Input data:
theorem State.sendCoords_keeps {F : Nat} {s0 s : State} (hF : Sub 0x408000000 F) (h : Keeps F s0 s) :
    Keeps F s0 (State.sendCoords s) := by
  unfold State.sendCoords
  exact Keeps.foldl h (fun x1 e2 h3 => State.ctrlFlit_keeps (hF.of rfl) h3)

theorem State.giveBack_keeps {F : Nat} {s0 s : State} {a1 a2} (hF : Sub 0x408000000 F) (h : Keeps F s0 s) :
    Keeps F s0 (State.giveBack s a1 a2) := by
  unfold State.giveBack
  exact Keeps.ite (fun _ => h) (fun _ => State.ctrlFlit_keeps (hF.of rfl) h)

theorem State.holdPkt_keeps {F : Nat} {s0 s : State} {a1 a2} (hF : Sub 0x10000000 F) (h : Keeps F s0 s) :
    Keeps F s0 (State.holdPkt s a1 a2) := by
  unfold State.holdPkt
  exact Keeps.setHeldPkts h (hF.of rfl)

theorem State.rejectPkt_keeps {F : Nat} {s0 s : State} {a1 a2 a3} (hF : Sub 0x810000007e0000000000000000000000000000004049b8009 F) (h : Keeps F s0 s) :
    Keeps F s0 (State.rejectPkt s a1 a2 a3) := by
  unfold State.rejectPkt
  extract_lets +onlyGivenNames x1
  have h2 : Keeps F s0 x1 := State.count_keeps (hF.of rfl) (R.CNT_RLY_in (hF.of rfl)) h
  clear_value x1
  exact Keeps.ite (fun _ => h2) (fun _ => State.event_keeps (hF.of rfl) (State.updPart_keeps (hF.of rfl) h2))

theorem State.deliverLocal_keeps {F : Nat} {s0 s : State} {a1 a2} (hF : Sub 0x3bf0600007e200000000000002000000880001000c7c9b80ff F) (h : Keeps F s0 s) :
    Keeps F s0 (State.deliverLocal s a1 a2) := by
  unfold State.deliverLocal
  extract_lets +onlyGivenNames x1 x2 x3
  clear_value x1 x2 x3
  refine Keeps.ite (fun _ => ?_) (fun _ => ?_)
  · exact State.event_keeps (hF.of rfl) (State.count_keeps (hF.of rfl) (R.CNT_RLY_in (hF.of rfl)) h)
  · refine Keeps.ite (fun _ => State.gunPacket_keeps (hF.of rfl) h) (fun _ => ?_)
    refine Keeps.ite (fun _ => State.count_keeps (hF.of rfl) (R.CNT_RLY_in (hF.of rfl)) h) (fun _ => ?_)
    refine Keeps.ite (fun _ => State.count_keeps (hF.of rfl) (R.CNT_GLB_in (hF.of rfl)) h) (fun _ => ?_)
    refine Keeps.ite (fun _ => State.holdPkt_keeps (hF.of rfl) h) (fun _ => ?_)
    extract_lets +onlyGivenNames x4 x5 x6
    clear_value x4 x5 x6
    refine Keeps.ite (fun _ => State.count_keeps (hF.of rfl) (R.CNT_GLB_in (hF.of rfl)) h) (fun _ => ?_)
    refine Keeps.ite (fun _ => ?_) (fun _ => ?_)
    · extract_lets +onlyGivenNames x7
      have h8 : Keeps F s0 x7 := State.count_keeps (hF.of rfl) (R.CNT_GLB_in (hF.of rfl)) h
      clear_value x7
      exact Keeps.ite (fun _ => h8) (fun _ => State.event_keeps (hF.of rfl) (State.updPart_keeps (hF.of rfl) h8))
    · refine Keeps.ite (fun _ => State.holdPkt_keeps (hF.of rfl) h) (fun _ => ?_)
      extract_lets +onlyGivenNames x9 x10
      clear_value x9 x10
      refine Keeps.ite (fun _ => ?_) (fun _ => ?_)
      · refine Keeps.ite (fun _ => ?_) (fun _ => State.rejectPkt_keeps (hF.of rfl) h)
        refine Keeps.ite (fun _ => State.holdPkt_keeps (hF.of rfl) h) (fun _ => ?_)
        exact Keeps.ite (fun _ => State.embSegment_keeps (hF.of rfl) h) (fun _ => State.rlyPacket_keeps (hF.of rfl) h)
      · exact Keeps.ite (fun _ => State.holdPkt_keeps (hF.of rfl) h) (fun _ => State.rejectPkt_keeps (hF.of rfl) h)

theorem State.retryHeld_keeps {F : Nat} {s0 s : State} (hF : Sub 0x3bf0600007e200000000000002000000880001000c7c9b80ff F) (h : Keeps F s0 s) :
    Keeps F s0 (State.retryHeld s) := by
  unfold State.retryHeld
  exact Keeps.foldl (Keeps.setHeldPkts h (hF.of rfl)) (fun x1 e2 h3 => State.deliverLocal_keeps (hF.of rfl) h3)

theorem State.dropUnbound_keeps {F : Nat} {s0 s : State} {a1} (hF : Sub 0x810000007e0000000000000000000000000000004149b8009 F) (h : Keeps F s0 s) :
    Keeps F s0 (State.dropUnbound s a1) := by
  unfold State.dropUnbound
  extract_lets +onlyGivenNames x1
  clear_value x1
  extract_lets +onlyGivenNames x2
  have h3 : Keeps F s0 x2 := Keeps.setHeldPkts h (hF.of rfl)
  clear_value x2
  refine Keeps.foldl h3 (fun x4 e5 h6 => ?_)
  exact State.event_keeps (hF.of rfl) (State.count_keeps (hF.of rfl) (R.CNT_RLY_in (hF.of rfl)) h6)
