theorem State.copyOutRun_keeps {F : Nat} {s0 s : State} {a1} (hF : Sub 0x1190000007e200000000000000000000000001000404bb801f F) (h : Keeps F s0 s) :
    Keeps F s0 (State.copyOutRun s a1) := by
  unfold State.copyOutRun
  extract_lets +onlyGivenNames x1 x2
  clear_value x1 x2
  extract_lets +onlyGivenNames x3
  have h4 : Keeps F s0 x3 := State.sense_keeps (hF.of rfl) h
  clear_value x3
  extract_lets +onlyGivenNames x5 x6 x7
  clear_value x5 x6 x7
  extract_lets +onlyGivenNames x8
  have h9 : Keeps F s0 x8 := State.save_keeps (hF.of rfl) (State.atsTouch_keeps (hF.of rfl) h4)
  clear_value x8
  extract_lets +onlyGivenNames x10
  have h11 : Keeps F s0 x10 := by
    unfold x10
    refine Keeps.foldl h9 (fun x12 e13 h14 => ?_)
    exact State.emit_keeps (hF.of rfl) (State.count_keeps (hF.of rfl) (R.CNT_HST_in (hF.of rfl)) h14)
  clear_value x10
  extract_lets +onlyGivenNames x15
  have h16 : Keeps F s0 x15 := State.updCopy_keeps (hF.of rfl) h11
  clear_value x15
  split
  · rename_i z17 z18 z19
    have h20 : Keeps F s0 z18 := KeepsO.of z19 (State.hostRead_keeps (hF.of rfl) h16)
    exact h20
  · rename_i z21 z22
    exact h16

theorem State.dealCopies_keeps {F : Nat} {s0 s : State} {a1 a2} (hF : Sub 0x1190000007e200000000000000000000000001000404bb801f F) (h : Keeps F s0 s) :
    Keeps F s0 (State.dealCopies a1 s a2) := by
  induction a1 generalizing s a2
  case zero =>
    rw [State.dealCopies]
    exact h
  case succ k ih =>
    rw [State.dealCopies]
    refine Keeps.ite (fun _ => h) (fun _ => ?_)
    extract_lets +onlyGivenNames x1
    clear_value x1
    split
    · exact h
    · extract_lets +onlyGivenNames x2
      have h3 : Keeps F s0 x2 := State.updCopy_keeps (hF.of rfl) h
      clear_value x2
      extract_lets +onlyGivenNames x4
      have h5 : Keeps F s0 x4 := by
        unfold x4
        refine Keeps.ite (fun _ => State.copyReads_keeps (hF.of rfl) h3) (fun _ => ?_)
        exact State.copyOutRun_keeps (hF.of rfl) h3
      clear_value x4
      apply ih
      exact h5

theorem State.copyStart_keeps {F : Nat} {s0 s : State} {a1 a2 a3 a4 a5 a6 a7} (hF : Sub 0x1190000007e200000000000000000000000001000404bb801f F) (h : Keeps F s0 s) :
    Keeps F s0 (State.copyStart s a1 a2 a3 a4 a5 a6 a7) := by
  unfold State.copyStart
  extract_lets +onlyGivenNames x1
  clear_value x1
  exact State.dealCopies_keeps (hF.of rfl) (State.host!_keeps (hF.of rfl) h)

theorem State.cmdEntry_keeps {F : Nat} {s0 s : State} {a1 a2 a3 a4} (hF : Sub 0x10000000000000000000000000000000000000000000300001 F) (h : Keeps F s0 s) :
    Keeps F s0 (State.cmdEntry s a1 a2 a3 a4) := by
  unfold State.cmdEntry
  extract_lets +onlyGivenNames x1
  have h2 : Keeps F s0 x1 := State.host!_keeps (hF.of rfl) h
  clear_value x1
  extract_lets +onlyGivenNames x3
  have h4 : Keeps F s0 x3 := Keeps.ite (fun _ => h2) (fun _ => State.count_keeps (hF.of rfl) (R.CNT_HST_in (hF.of rfl)) h2)
  clear_value x3
  refine Keeps.ite (fun _ => h4) (fun _ => ?_)
  extract_lets +onlyGivenNames x5
  clear_value x5
  exact Keeps.setStore h4 (hF.of rfl)

theorem State.settleStops_keeps {F : Nat} {s0 s : State} {a1} (hF : Sub 0x11800000000000000000000000000000000000000000300007 F) (h : Keeps F s0 s) :
    Keeps F s0 (State.settleStops a1 s) := by
  induction a1 generalizing s
  case zero =>
    rw [State.settleStops]
    exact h
  case succ k ih =>
    rw [State.settleStops]
    split
    · exact h
    · extract_lets +onlyGivenNames x1
      have h2 : Keeps F s0 x1 := State.host!_keeps (hF.of rfl) (State.queOff_keeps (hF.of rfl) h)
      clear_value x1
      split
      · apply ih
        exact State.cmdEntry_keeps (hF.of rfl) h2
      · apply ih
        exact h2

theorem State.hostDone_keeps {F : Nat} {s0 s : State} {a1 a2 a3 a4} (hF : Sub 0x11800000000000000000000000000000000000000000300007 F) (h : Keeps F s0 s) :
    Keeps F s0 (State.hostDone s a1 a2 a3 a4) := by
  unfold State.hostDone
  extract_lets +onlyGivenNames x1
  have h2 : Keeps F s0 x1 := State.cmdEntry_keeps (hF.of rfl) h
  clear_value x1
  exact State.settleStops_keeps (hF.of rfl) h2

theorem State.cmdBegin_keeps {F : Nat} {s0 s : State} {a1 a2} (hF : Sub 0x11800000000000000000000000000000000000000000300007 F) (h : Keeps F s0 s) :
    Keeps F s0 (State.cmdBegin s a1 a2) := by
  unfold State.cmdBegin
  refine Keeps.ite (fun _ => State.host!_keeps (hF.of rfl) h) (fun _ => ?_)
  extract_lets +onlyGivenNames x1 x2
  clear_value x1 x2
  extract_lets +onlyGivenNames x3
  have h4 : Keeps F s0 x3 := State.setQueHead_keeps (hF.of rfl) h
  clear_value x3
  extract_lets +onlyGivenNames x5
  have h6 : Keeps F s0 x5 := State.host!_keeps (hF.of rfl) h4
  clear_value x5
  exact Keeps.ite (fun _ => h6) (fun _ => State.hostDone_keeps (hF.of rfl) h6)

theorem State.cmdFetch_keeps {F : Nat} {s0 s : State} {a1} (hF : Sub 0x1190000007e200000000000000000000000001000404bb801f F) (h : Keeps F s0 s) :
    Keeps F s0 (State.cmdFetch s a1) := by
  unfold State.cmdFetch
  extract_lets +onlyGivenNames x1
  clear_value x1
  refine Keeps.ite (fun _ => h) (fun _ => ?_)
  split
  · exact State.cmdBegin_keeps (hF.of rfl) h
  · extract_lets +onlyGivenNames x2
    clear_value x2
    refine Keeps.ite (fun _ => ?_) (fun _ => ?_)
    · extract_lets +onlyGivenNames x3
      clear_value x3
      split
      · exact State.queError_keeps (hF.of rfl) (State.unmappedErr_keeps (hF.of rfl) h)
      · exact State.queError_keeps (hF.of rfl) (State.refusedErr_keeps (hF.of rfl) h)
      · extract_lets +onlyGivenNames x4
        have h5 : Keeps F s0 x4 := State.sense_keeps (hF.of rfl) h
        clear_value x4
        exact Keeps.ite (fun _ => State.queError_keeps (hF.of rfl) h5) (fun _ => State.cmdBegin_keeps (hF.of rfl) h5)
    · exact Keeps.ite (fun _ => h) (fun _ => KeepsO.getD (State.hostRead_keeps (hF.of rfl) h) h)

How to complete this task: In the listing above, find the line holding "have h3 : Keeps F s0 x2 := State.updCopy_keeps" and the line holding "exact State.copyOutRun_keeps (hF.of", then output those two lines and every line between them exactly.

Answer area:
      have h3 : Keeps F s0 x2 := State.updCopy_keeps (hF.of rfl) h
      clear_value x2
      extract_lets +onlyGivenNames x4
      have h5 : Keeps F s0 x4 := by
        unfold x4
        refine Keeps.ite (fun _ => State.copyReads_keeps (hF.of rfl) h3) (fun _ => ?_)
        exact State.copyOutRun_keeps (hF.of rfl) h3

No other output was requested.